Düngen Sie die Pflanzen vor der Blüte und während der Fruchtbildung mit Mehrnährstoffdünger. Geben Sie beim ersten Mal Flüssigdünger auf den Boden. Oberflächenbehandlung Eine Lösung aus 10 Litern Wasser, 30 Gramm Superphosphat, 20 Gramm Harnstoff und 30 Gramm Kaliumsulfid herstellen. Die Trauben ein zweites Mal mit derselben Lösung, jedoch ohne Harnstoff, gießen. Im Herbst gut verrotteten Mist an die Reben geben. Pro Strauch zwei Eimer verwenden. Das organische Material rund um den Stamm verteilen.

Schutz vor Krankheiten

Um die Wahrscheinlichkeit von Pilzkrankheiten zu verringern, behandeln Sie die Sträucher im Frühjahr mit Bordeauxbrühe (Zubereitung: 100 Gramm Kupfersulfat, 120 Gramm Branntkalk, 10 Liter Wasser) oder einem anderen Fungizid.

Trimmen

Im Herbst sollten an jedem Strauch 5–7 Triebe stehen bleiben. Die Anzahl der Knospen an einem Trieb sollte 6 nicht überschreiten, damit die Trauben möglichst dicht und die Beeren groß werden.

Vorbereitung auf den Winter

Die Rebsorte 'Cardinal' benötigt auch in wärmeren Regionen Russlands Schutz. Nach dem Rückschnitt sollte die Rebe vorsichtig zum Boden gebogen, mit Stroh und Sägemehl bedeckt und anschließend mit Plastikfolie abgedeckt werden.
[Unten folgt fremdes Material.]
/-- FLUSH ALL with nothing to flush: the notice at once, with value 0. -/
theorem flushAllDone_of_nothing {s : State} (hset : ∀ i, (s.sub i).inFlushAll = false) (hadded : s.dpc.flushAdded = [])
    (hended : s.dpc.flushEnded = false) (hnone : ∀ i, ¬ (s.sub i).flushed) (hwait : ∀ i, (s.sub i).lineWait = false) :
    s.flushAllDone = (s.finish .ok 0 0).post (flushAllDoneNotice 0) := by
  have hnil : s.flushable = [] := List.eq_nil_iff_forall_not_mem.2 fun i h => hnone i ((mem_flushable s i).1 h)
  have hempty : (s.finish .ok 0 0).flushAllEmpty = true := (flushAllEmpty_iff (s.finish .ok 0 0)).2 hset
  have hbegun : s.flushAllBegun = (s.finish .ok 0 0).postFlushAll := by
    unfold State.flushAllBegun
    rw [hnil]
    exact if_pos hempty
  have hpost : (s.finish .ok 0 0).postFlushAll = (s.finish .ok 0 0).post (flushAllDoneNotice 0) :=
    postFlushAll_of_none (s := s.finish .ok 0 0) hadded hended
  have hflushed : s.flushedAll = (s.finish .ok 0 0).post (flushAllDoneNotice 0) := by
    unfold State.flushedAll
    rw [hnil, hbegun, hpost]
    rfl
  have hstays : lineWaitRound ((s.finish .ok 0 0).post (flushAllDoneNotice 0)) = (s.finish .ok 0 0).post (flushAllDoneNotice 0) :=
    lineWaitRound_stays (.inr fun i => by rw [sub_congr (post_subs _ _)]; exact hwait i)
  unfold State.flushAllDone State.afterFlushes
  rw [hflushed, hnil, hstays]
  rfl

theorem flushAllNotice : Part.FlushAllNotice := by
  intro s hready
  have hexec := exec_flushAll hready
  refine ⟨fun hnodup hsome => ?_, fun hset hadded hended => ⟨fun hsome hfetch hroom => ?_, fun hnone hwait => ?_⟩⟩
  · obtain ⟨i, hactive, hfetch⟩ := hsome
    have hcount := flushAllDone_added (s := s.args1 9 255) hactive hfetch
    obtain ⟨hkept, hmem⟩ := addedToFlushAll (s.args1 9 255).flushable
      ((s.args1 9 255).finish .ok (BitVec.ofNat 32 (s.args1 9 255).flushable.length) 0) hnodup
    rw [← hcount] at hkept hmem
    exact ⟨_, hexec, hkept, fun j => (hmem j).trans (or_congr_right (mem_flushable _ j))⟩
  · obtain ⟨hempty, hposted⟩ := flushAllDone_posts (s := s.args1 9 255) hset hadded hended hsome hfetch hroom
    exact ⟨_, hexec, hempty, hposted⟩
  · rw [hexec, flushAllDone_of_nothing (s := s.args1 9 255) hset hadded hended hnone hwait]
    rfl

/-- Settles O15. -/
theorem flushCommands : Obligations.FlushCommands := ⟨flushOutcomes, flushAllOutcomes, flushAllNotice⟩

end Sys2Proof.Machine
end

section
/-! PROOFS. A frame read back from its bytes (section 10.1, R191). -/
namespace Sys2Proof.Machine

/-! ### Fields of a word -/

theorem extract_below {m n : Nat} (a : BitVec m) (b : BitVec n) : (a ++ b).extractLsb' 0 n = b :=
  BitVec.eq_of_getLsbD_eq fun i hi => by simp [BitVec.getLsbD_append, hi]

theorem extract_above {m n : Nat} (a : BitVec m) (b : BitVec n) (k l : Nat) :
    (a ++ b).extractLsb' (n + k) l = a.extractLsb' k l :=
  BitVec.eq_of_getLsbD_eq fun i hi => by
    have hlow : ¬ n + k + i < n := by omega
    have hrest : n + k + i - n = k + i := by omega
    simp [BitVec.getLsbD_append, hi, hlow, hrest]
Alternativ kann man die Reben und Knospen auch mit Erde anhäufen, um sie vor Frost zu schützen. Die Erde sollte dann alle Zweige vollständig bedecken.

Rezensionen

Tamara Nikolaevna, Region Samara.

Die Rebsorte „Cardinal“ wächst seit drei Jahren auf meiner Datscha. Ich muss sie kaum pflegen, und der Ertrag im ersten Jahr war nicht besonders groß. Die Trauben waren lang und die Beeren groß. Im Frühjahr dünge ich die Reben mit einer schwachen Hühnerbrühe. Ich bereite sie folgendermaßen zu: Ich nehme ein Kilogramm frischen Mist, gebe einen Eimer Wasser hinzu, rühre um und lasse die Mischung zwei Wochen lang gären. Nach 14 Tagen verdünne ich einen Liter der Brühe in einem Eimer Wasser und gieße sie unter die Reben. Ich erwarte im nächsten Jahr eine größere Ernte.

Fedor Nikanorovich, Region Krasnodar.

Seit zehn Jahren baue ich die Rebsorte „Cardinal“ auf meinem Grundstück an. Natürlich wird sie oft krank, aber meine Familie und ich lieben den Geschmack und die Größe der Beeren so sehr, dass ich sie nicht ausreißen möchte. Um Krankheiten vorzubeugen, spritze ich die Reben im Frühjahr zweimal. Beim ersten Mal verwende ich eine Kupfersulfatlösung (100 Gramm Lösung auf 10 Liter Wasser), solange die Knospen noch geschlossen sind. Beim zweiten Mal besprühe ich die Triebe, wenn die Blätter fast vollständig entfaltet sind. Zur Krankheitsvorbeugung verwende ich Ridomil oder Quadris. Deren Wirkung hält bis zum Herbst an. Wenn ich die Pflanzen jedes Jahr behandle, sind sie praktisch krankheitsfrei.

Rebsorte Cardinal
Kommentare zum Artikel: 1
  1. Sergej Alexandrowitsch

    Ich pflanzte 2013 einen Cardinal-Setzling aus Serbien auf meiner Datscha. Der Strauch treibt jedes Jahr kräftig aus und liefert eine hervorragende Ernte. Er wird an einer fächerförmigen, vierarmigen Rankhilfe auf einem einflächigen Gerüst erzogen.